Pinecone is fully managed — no ops overhead, serverless billing, and fast time-to-first-query. The tradeoff is vendor lock-in, an opaque recall model (you can’t tune the internal index), and a second service to keep synchronized with your relational data.
Qdrant is purpose-built for high-recall, high-throughput vector search and supports both self-hosted and managed deployments. It shines on very large datasets and complex filtered queries. The cost is an extra service to run and monitor.
pgvector is the right starting point if you’re already on Postgres and your dataset fits within ~10M vectors. Migrate to a dedicated database only if you hit a concrete performance wall — not before.
For a side-by-side benchmark of all major options, Best Vector Database in 2026 covers Qdrant, Pinecone, Cloudflare Vectorize, and pgvector in detail.
Alternative: If you’re already on Supabase, pgvector is available there too. Supabase has a similar free tier and the same pgvector installation. The Drizzle code in this tutorial works identically — swap the
DATABASE_URLand you’re done.
Putting it together
A complete usage example:
// src/main.ts
import { storeDocument } from './store';
import { ask } from './rag';
async function main() {
// Index some documents
await storeDocument(
'Drizzle ORM 0.31.0 ships native vector column support with cosineDistance helper.',
JSON.stringify({ source: 'drizzle-changelog', date: '2024-05' }),
);
await storeDocument(
'pgvector 0.8.2 supports two index types: HNSW builds the index incrementally and suits growing datasets; IVFFlat requires knowing the approximate final size upfront for the lists parameter. The pgvector docs present them as alternatives with documented tradeoffs — HNSW offers better query performance while IVFFlat has a cheaper build cost.',
JSON.stringify({ source: 'pgvector-readme', date: '2024-04' }),
);
// Query
const answer = await ask('What index type should I use with pgvector?');
console.log(answer);
}
main();
Expected output (paraphrased):
pgvector 0.8.2 supports two index types: HNSW and IVFFlat [2].

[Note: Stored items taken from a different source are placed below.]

section
variable (i : Nat) (f : Prog → Prog) (s : State)
@[simp] theorem onProg_fuses : (onProg i f s).fuses = s.fuses := rfl
@[simp] theorem onProg_medium : (onProg i f s).medium = s.medium := rfl
@[simp] theorem onProg_flash : (onProg i f s).flash = s.flash := rfl
@[simp] theorem onProg_plinth : (onProg i f s).plinth = s.plinth := rfl
@[simp] theorem onProg_expert : (onProg i f s).expert = s.expert := rfl
@[simp] theorem onProg_expertEff : (onProg i f s).expertEff = s.expertEff := rfl
@[simp] theorem onProg_glb : (onProg i f s).glb = s.glb := rfl
@[simp] theorem onProg_tck : (onProg i f s).tck = s.tck := rfl
@[simp] theorem onProg_med : (onProg i f s).med = { s.med with progs := s.med.progs.map fun p => if p.id = i then f p else p } := rfl
@[simp] theorem onProg_drf : (onProg i f s).drf = s.drf := rfl
@[simp] theorem onProg_cch : (onProg i f s).cch = s.cch := rfl
@[simp] theorem onProg_dir : (onProg i f s).dir = s.dir := rfl
@[simp] theorem onProg_ord : (onProg i f s).ord = s.ord := rfl
@[simp] theorem onProg_stm : (onProg i f s).stm = s.stm := rfl
@[simp] theorem onProg_links : (onProg i f s).links = s.links := rfl
@[simp] theorem onProg_grp : (onProg i f s).grp = s.grp := rfl
@[simp] theorem onProg_hst : (onProg i f s).hst = s.hst := rfl
@[simp] theorem onProg_sec : (onProg i f s).sec = s.sec := rfl
@[simp] theorem onProg_cph : (onProg i f s).cph = s.cph := rfl
@[simp] theorem onProg_pwr : (onProg i f s).pwr = s.pwr := rfl
@[simp] theorem onProg_clk : (onProg i f s).clk = s.clk := rfl
@[simp] theorem onProg_thm : (onProg i f s).thm = s.thm := rfl
@[simp] theorem onProg_err : (onProg i f s).err = s.err := rfl
@[simp] theorem onProg_pmc : (onProg i f s).pmc = s.pmc := rfl
@[simp] theorem onProg_evr : (onProg i f s).evr = s.evr := rfl
@[simp] theorem onProg_ldg : (onProg i f s).ldg = s.ldg := rfl
@[simp] theorem onProg_dap : (onProg i f s).dap = s.dap := rfl
@[simp] theorem onProg_now : (onProg i f s).now = s.now := rfl
@[simp] theorem onProg_fv : (onProg i f s).fv = s.fv := rfl
@[simp] theorem onProg_out : (onProg i f s).out = s.out := rfl
@[simp] theorem onProg_pending : (onProg i f s).pending = s.pending := rfl
end
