-- ==== Sys2Proof/Laws/State.lean ====
section
/-!
SUPPORT. One lemma per field per update of the state, so that no proof unfolds a record update: `onX f` applies `f` to its own part and
leaves every other part alone; `onLink` and `push` likewise.
-/

namespace Sys2Proof.Machine
open Sys2Proof

section
variable (f : Glb → Glb) (s : State)
@[simp] theorem onGlb_fuses : (onGlb f s).fuses = s.fuses := rfl
@[simp] theorem onGlb_medium : (onGlb f s).medium = s.medium := rfl
@[simp] theorem onGlb_flash : (onGlb f s).flash = s.flash := rfl
@[simp] theorem onGlb_plinth : (onGlb f s).plinth = s.plinth := rfl
@[simp] theorem onGlb_expert : (onGlb f s).expert = s.expert := rfl
@[simp] theorem onGlb_expertEff : (onGlb f s).expertEff = s.expertEff := rfl
@[simp] theorem onGlb_glb : (onGlb f s).glb = f s.glb := rfl
@[simp] theorem onGlb_tck : (onGlb f s).tck = s.tck := rfl
@[simp] theorem onGlb_med : (onGlb f s).med = s.med := rfl
@[simp] theorem onGlb_drf : (onGlb f s).drf = s.drf := rfl
@[simp] theorem onGlb_cch : (onGlb f s).cch = s.cch := rfl
@[simp] theorem onGlb_dir : (onGlb f s).dir = s.dir := rfl
@[simp] theorem onGlb_ord : (onGlb f s).ord = s.ord := rfl
@[simp] theorem onGlb_stm : (onGlb f s).stm = s.stm := rfl
@[simp] theorem onGlb_links : (onGlb f s).links = s.links := rfl
@[simp] theorem onGlb_grp : (onGlb f s).grp = s.grp := rfl
@[simp] theorem onGlb_hst : (onGlb f s).hst = s.hst := rfl
@[simp] theorem onGlb_sec : (onGlb f s).sec = s.sec := rfl
@[simp] theorem onGlb_cph : (onGlb f s).cph = s.cph := rfl
@[simp] theorem onGlb_pwr : (onGlb f s).pwr = s.pwr := rfl
@[simp] theorem onGlb_clk : (onGlb f s).clk = s.clk := rfl
@[simp] theorem onGlb_thm : (onGlb f s).thm = s.thm := rfl
@[simp] theorem onGlb_err : (onGlb f s).err = s.err := rfl
@[simp] theorem onGlb_pmc : (onGlb f s).pmc = s.pmc := rfl
@[simp] theorem onGlb_evr : (onGlb f s).evr = s.evr := rfl
@[simp] theorem onGlb_ldg : (onGlb f s).ldg = s.ldg := rfl
@[simp] theorem onGlb_dap : (onGlb f s).dap = s.dap := rfl
@[simp] theorem onGlb_now : (onGlb f s).now = s.now := rfl
@[simp] theorem onGlb_fv : (onGlb f s).fv = s.fv := rfl
@[simp] theorem onGlb_out : (onGlb f s).out = s.out := rfl
@[simp] theorem onGlb_pending : (onGlb f s).pending = s.pending := rfl
end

HNSW builds incrementally and suits growing datasets; IVFFlat requires knowing the approximate final size upfront.
For most use cases, HNSW is a better default because it handles dataset growth without a rebuild.
Wrapping up
You now have a full RAG pipeline in under 150 lines of TypeScript: schema defined in Drizzle, migrations applied against Neon Postgres, embeddings via text-embedding-3-small, cosine search with cosineDistance, and GPT-4o generating grounded answers.
The three things that catch people are: enabling the pgvector extension before migration, using the right embedding model (3-small, not ada-002), and understanding that <=> is distance not similarity.
From here, the natural next steps are chunking longer documents before embedding, adding metadata columns for filtering, and wiring the ask() function into an API route. If you want to go further, How to build an AI agent in TypeScript shows how to wrap a retrieval pipeline like this into a full agentic loop with tool calling and memory.
Neon’s free tier covers everything in this tutorial. Upgrade only when you hit the storage limit — which, for an embedding workload, is roughly 300K 1536-dim vectors.